Segment Open

-- ==== Sys2Proof/Machine/MapUnit.lean ====
section
/-! DEFINITION. The meanings of the commands of `MAP`, the charset mapper (43_charset_mapper.md). It has no state, so
its errors halt nothing (rule R83). -/

namespace Sys2Proof.Machine

/-- `MAP.S2C v` (R84). -/
def execMapS2c (v : Byte) (s : State) : Result :=
  match symbol? v with
  | none => raise .eRange s
  | some x => answer (.ok1 (charOf x)) s

/-- `MAP.C2S c` (R86). -/
def execMapC2s (c : Byte) (s : State) : Result :=
  match charsetInv c with
  | none => raise .eChar s
  | some x => answer (.ok1 (x.setWidth 8)) s

end Sys2Proof.Machine
end

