-- ==== Sys2Proof/Machine/Asm.lean ====
section
/-! DEFINITION. The textual form of commands and pseudo-instructions (rules R49, R50), on lists of characters. What the
two rules leave open of the text is log 11. No meaning uses this file. -/

namespace Sys2Proof.Machine

/-- `UNIT.OP` (rules R43, R49). -/
def mnemonic : Instr → String
  | .sysNop => "SYS.NOP"
  | .sysRstall => "SYS.RSTALL"
  | .r85Clr => "R85.CLR"
  | .r85Push _ => "R85.PUSH"
  | .r85Flush => "R85.FLUSH"
  | .r85St => "R85.ST"
  | .r58Clr => "R58.CLR"
  | .r58Push _ => "R58.PUSH"
  | .r58Fin => "R58.FIN"
  | .r58St => "R58.ST"
  | .bchClr => "BCH.CLR"
  | .bchHrph _ => "BCH.HRPH"
  | .bchHsep => "BCH.HSEP"
  | .bchHrpl _ => "BCH.HRPL"
  | .bchSym _ => "BCH.SYM"
  | .bchFin => "BCH.FIN"
  | .bchCksum _ => "BCH.CKSUM"
  | .bchVerify => "BCH.VERIFY"
  | .bchSt => "BCH.ST"
  | .mapS2c _ => "MAP.S2C"
  | .mapC2s _ => "MAP.C2S"

/-- The commands without operand, by name. -/
def plainCommands : List Instr :=
  [.sysNop, .sysRstall, .r85Clr, .r85Flush, .r85St, .r58Clr, .r58Fin, .r58St] ++
  [.bchClr, .bchHsep, .bchFin, .bchVerify, .bchSt]

/-- The commands with operand `x`. -/
def operandCommands (x : Byte) : List Instr :=
  [.r85Push x, .r58Push x, .bchHrph x, .bchHrpl x, .bchSym x, .bchCksum x, .mapS2c x, .mapC2s x]

/-- The apostrophe. -/
def apostrophe : Char := Char.ofNat 39

/-- The double quote. -/
def quoteMark : Char := Char.ofNat 34

/-- A hexadecimal digit. -/
def hexDigit (d : Nat) : Char := if d < 10 then Char.ofNat (48 + d) else Char.ofNat (87 + d)

/-- The text of a command, its operand as `0x` and two hexadecimal digits (rule R49). -/
def printCommand (i : Instr) : List Char :=
  (mnemonic i).toList ++
  match i.operand? with
  | none => []
  | some x => [' ', '0', 'x', hexDigit (x.toNat / 16), hexDigit (x.toNat % 16)]

/-- The value of a digit in `base` 10 or 16. -/
def digitValue (base : Nat) (c : Char) : Option Nat :=
  let n := c.toNat
  let d := if 48 ≤ n ∧ n ≤ 57 then some (n - 48)
    else if 97 ≤ n ∧ n ≤ 102 then some (n - 87)
    else if 65 ≤ n ∧ n ≤ 70 then some (n - 55)
    else none
  d.bind (fun v => if v < base then some v else none)

/-- The value of a digit string after the digits already read give `acc`. -/
def digits (base : Nat) : Nat → List Char → Option Nat
  | acc, [] => some acc
  | acc, c :: cs => (digitValue base c).bind (fun d => digits base (acc * base + d) cs)

/-- A number that fits the operand field (rule R44). -/
def byteOf (n : Nat) : Option Byte := if n < 256 then some (.ofNat 8 n) else none

/-- An operand (rule R49): `0x..`, plain decimal, or a character in single quotes standing for its ASCII code. -/
def parseOperand (l : List Char) : Option Byte :=
  match l with
  | [] => none
  | '0' :: 'x' :: d :: ds => (digits 16 0 (d :: ds)).bind byteOf
  | [a, c, b] =>
    if a = apostrophe ∧ b = apostrophe then (if c.toNat < 128 then byteOf c.toNat else none)
    else (digits 10 0 [a, c, b]).bind byteOf
  | d :: ds => (digits 10 0 (d :: ds)).bind byteOf

/-- One command (rule R49): `UNIT.OP`, and for the commands that take an operand one space and the operand. -/
def parseCommand (l : List Char) : Option Instr :=
  let name := l.takeWhile (fun c => c ≠ ' ')
  match l.drop name.length with
  | [] => plainCommands.find? (fun i => (mnemonic i).toList = name)
  | _ :: text =>
    (parseOperand text).bind (fun x => (operandCommands x).find? (fun i => (mnemonic i).toList = name))

/-- All of a list's results, or none. -/
def allSome {α β : Type} (f : α → Option β) : List α → Option (List β)
  | [] => some []
  | a :: as => (f a).bind (fun b => (allSome f as).map (fun bs => b :: bs))

/-- Leave out the spaces at both ends. -/
def trimSpaces (l : List Char) : List Char :=
  ((l.dropWhile (fun c => c = ' ')).reverse.dropWhile (fun c => c = ' ')).reverse

/-- Cut a text at every `sep`. -/
def splitAt (sep : Char) : List Char → List (List Char)
  | [] => [[]]
  | c :: cs =>
    match splitAt sep cs with
    | [] => [[c]]
    | p :: ps => if c = sep then [] :: p :: ps else (c :: p) :: ps

/-- The values `v1, ..., vn` of a pseudo-instruction (rule R50). DESIGN CHOICE, log 11: the list is cut at every `,`, also
inside single quotes, so a quoted comma is no value. -/
def parseValues (text : List Char) : Option (List Byte) :=
  allSome (fun p => parseOperand (trimSpaces p)) (splitAt ',' text)

/-- The string `"s"` of `BCH.HRP`, of at least one character (rule R50). -/
def parseQuoted (text : List Char) : Option (List Byte) :=
  match text with
  | a :: rest =>
    if a = quoteMark ∧ rest.getLast? = some quoteMark ∧ rest.length > 1 then
      allSome (fun c => if c.toNat < 128 ∧ c ≠ quoteMark then byteOf c.toNat else none) rest.dropLast
    else none
  | [] => none

/-- One pseudo-instruction (rule R50). -/
def parsePseudo (l : List Char) : Option Pseudo :=
  let name := l.takeWhile (fun c => c ≠ ' ')
  match l.drop name.length with
  | [] => if name = "BCH.CKSUM6".toList then some .bchCksum6 else none
  | _ :: text =>
    if name = "BCH.HRP".toList then (parseQuoted text).map .bchHrp
    else if name = "BCH.SYMS".toList then (parseValues text).map .bchSyms
    else if name = "R85.BYTES".toList then (parseValues text).map .r85Bytes
    else if name = "R58.SYMS".toList then (parseValues text).map .r58Syms
    else none

/-- One line: a comment starts at `;` (rule R49); a line with nothing else stands for no command. DESIGN CHOICE, log 11: the
first `;` starts the comment also inside quotes, where R49 does not say which wins. -/
def assembleLine (l : List Char) : Option (List Instr) :=
  let text := trimSpaces (l.takeWhile (fun c => c ≠ ';'))
  if text = [] then some []
  else
    match parseCommand text with
    | some i => some [i]
    | none => (parsePseudo text).map Pseudo.expand

/-- A program text, one command per line (rule R49). -/
def assemble (l : List Char) : Option (List Instr) :=
  (allSome assembleLine (splitAt (Char.ofNat 10) l)).map List.flatten

end Sys2Proof.Machine
end

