/-- R46. The reserved words, kind by kind, and what executing one does: `E_ILLEGAL`, and no register changes, whatever
unit is halted. -/
def Obligations.ReservedWordsAnswerIllegal : Prop :=
  (∀ w : CmdWord,
    let unit := (w.extractLsb' 12 4).toNat
    let op := (w.extractLsb' 8 4).toNat
    let x := (w.extractLsb' 0 8).toNat
    ((∃ e, decode w = .error e) ↔
      5 ≤ unit ∨
      (unit = 0 ∧ 2 ≤ op) ∨
      ((unit = 1 ∨ unit = 2) ∧ 3 ≤ op ∧ op ≤ 14) ∨
      (unit = 3 ∧ 8 ≤ op ∧ op ≤ 14) ∨
      (unit = 4 ∧ (op = 0 ∨ 3 ≤ op)) ∨
      (x ≠ 0 ∧ ((unit = 0 ∧ op ≤ 1) ∨
        ((unit = 1 ∨ unit = 2) ∧ (op = 0 ∨ op = 2 ∨ op = 15)) ∨
        (unit = 3 ∧ (op = 0 ∨ op = 2 ∨ op = 5 ∨ op = 7 ∨ op = 15)))))) ∧
  ∀ (s : State) (w : CmdWord) (e : DecodeError) (rest : List HostInput),
    s.inputs = .command w :: rest → decode w = .error e →
    step s = .next { s with inputs := rest, responses := s.responses ++ [⟨.eIllegal, 0, 0, 0⟩] } ∧
    ∀ cfg : Cfg,
      stepFor cfg s = .next { s with inputs := rest, responses := s.responses ++ [⟨.eIllegal, 0, 0, 0⟩] }

/-- Words written out from R43 and R49 decode to the commands they stand for. -/
def Obligations.SampleWordsDecode : Prop :=
  decode 0b0000_0001_00000000 = .ok .sysRstall ∧
  decode 0b0001_0001_11111111 = .ok (.r85Push 0xff) ∧
  decode 0b0010_0001_00011111 = .ok (.r58Push 31) ∧
  decode 0b0011_0001_01100001 = .ok (.bchHrph 0x61) ∧
  decode 0b0011_0110_00000101 = .ok (.bchCksum 5) ∧
  decode 0b0100_0010_01110001 = .ok (.mapC2s 0x71)

/-- The text of a command (R49) reads back as the command; and the examples of R49. The printed form of the operand is
the model's choice (log 11). -/
def Obligations.CommandTextReadsBack : Prop :=
  (∀ i : Instr, parseCommand (printCommand i) = some i) ∧
  (parseCommand "R85.PUSH 0xff".toList).map encode = some 0x11FF ∧
  (parseCommand "BCH.HRPH 'a'".toList).map encode = some 0x3161 ∧
  (parseCommand "BCH.HSEP".toList).map encode = some 0x3200 ∧
  (parseCommand "MAP.C2S 'q'".toList).map encode = some 0x4271 ∧
  (parseCommand "BCH.CKSUM 5".toList).map encode = some 0x3605

/-! ### Responses, errors, halting -/

/-- R42. Every command word, reserved or not, returns exactly one response, which obeys the laws of the record; response
and registers afterwards are a function of the registers before, the word and the parameters alone. -/
def Obligations.EveryWordReturnsOneLawfulResponse : Prop :=
  (∀ (cfg : Cfg) (w : CmdWord) (s : State), ∃ t r,
    runWordFor cfg w s = .next t ∧ t.responses = s.responses ++ [r] ∧ r.lawful ∧ r.status.code.toNat ≤ 7) ∧
  ∀ (cfg : Cfg) (w : CmdWord) (s s' : State),
    s'.r85 = s.r85 → s'.r58 = s.r58 → s'.bch = s.bch →
    ∃ t t' r, runWordFor cfg w s = .next t ∧ runWordFor cfg w s' = .next t' ∧
      t.responses = s.responses ++ [r] ∧ t'.responses = s'.responses ++ [r] ∧
      t'.r85 = t.r85 ∧ t'.r58 = t.r58 ∧ t'.bch = t.bch

/-- The statuses a command can return are those of its row in R93, and no command of `R85` fails (R58); the spec marks
both derived. -/
def Obligations.StatusesAreThoseOfTheTable : Prop :=
  ∀ (cfg : Cfg) (i : Instr) (s : State), ∃ t r,
    execFor cfg i s = .next t ∧ t.responses = s.responses ++ [r] ∧ (r.status = .ok ∨ r.status ∈ i.errors)

/-- R12. A command of one unit writes no register of another and reads none of another; only `SYS.RSTALL` writes more
than one unit. No command writes the host's supply. -/
def Obligations.UnitsShareNoRegister : Prop :=
  (∀ (cfg : Cfg) (i : Instr) (s : State), ∃ t, execFor cfg i s = .next t ∧ t.inputs = s.inputs ∧
    (i ≠ .sysRstall →
      (i.target ≠ .r85 → t.r85 = s.r85) ∧ (i.target ≠ .r58 → t.r58 = s.r58) ∧ (i.target ≠ .bch → t.bch = s.bch))) ∧
  ∀ (cfg : Cfg) (i : Instr) (s s' : State), sameUnit i.target s s' →
    ∃ t t' r, execFor cfg i s = .next t ∧ execFor cfg i s' = .next t' ∧
      t.responses = s.responses ++ [r] ∧ t'.responses = s'.responses ++ [r] ∧ sameUnit i.target t t'

/-- The read-only commands write no register; `BCH.CKSUM` and `BCH.VERIFY` write none when they succeed; all of these
and the clears, repeated, return the same response and leave the same registers. The spec marks R35 derived. -/
def Obligations.ReadsHaveNoSideEffect : Prop :=
  (∀ (i : Instr) (s : State), i.readOnly = true →
    ∃ r, exec i s = .next { s with responses := s.responses ++ [r] } ∧
      (∀ q, exec i { s with responses := q } = .next { s with responses := q ++ [r] }) ∧
      ∀ (cfg : Cfg) (q : List Response),
        execFor cfg i { s with responses := q } = .next { s with responses := q ++ [r] }) ∧
  (∀ (cfg : Cfg) (i : Instr) (s t : State) (r : Response), (∃ k, i = .bchCksum k) ∨ i = .bchVerify →
    execFor cfg i s = .next t → t.responses = s.responses ++ [r] → r.status = .ok →
    t = { s with responses := s.responses ++ [r] } ∧
    ∀ q, execFor cfg i { s with responses := q } = .next { s with responses := q ++ [r] }) ∧
  ∀ (cfg : Cfg) (i : Instr) (s t : State), i ∈ [.sysRstall, .r85Clr, .r58Clr, .bchClr] →
    execFor cfg i s = .next t →
    t.responses = s.responses ++ [⟨.ok, 0, 0, 0⟩] ∧
    execFor cfg i t = .next { t with responses := t.responses ++ [⟨.ok, 0, 0, 0⟩] }

/-- R94. A command that fails writes nothing but, when the error halts, its unit's `err` and `code`; `E_HALTED`, the
errors of `MAP` and `E_ILLEGAL` halt nothing and write nothing. -/
def Obligations.FailedCommandWritesOnlyTheHalt : Prop :=
  (∀ (cfg : Cfg) (i : Instr) (s t : State) (r : Response),
    execFor cfg i s = .next t → t.responses = s.responses ++ [r] → r.status ≠ .ok →
    (i.target = .r58 → r.status.halts = true →
      t = { s with r58 := { s.r58 with err := true, code := r.status.code }, responses := s.responses ++ [r] }) ∧
    (i.target = .bch → r.status.halts = true →
      t = { s with bch := { s.bch with err := true, code := r.status.code }, responses := s.responses ++ [r] }) ∧
    (i.target ≠ .r58 ∧ i.target ≠ .bch ∨ r.status.halts = false → t = { s with responses := s.responses ++ [r] })) ∧
  ∀ (cfg : Cfg) (w : CmdWord) (s : State) (e : DecodeError), decode w = .error e →
    runWordFor cfg w s = .next { s with responses := s.responses ++ [⟨.eIllegal, 0, 0, 0⟩] }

Segment Closed

Could you say how many lines of the entries contain the string "base"? Only the number should be given.

| Answer for the task |
5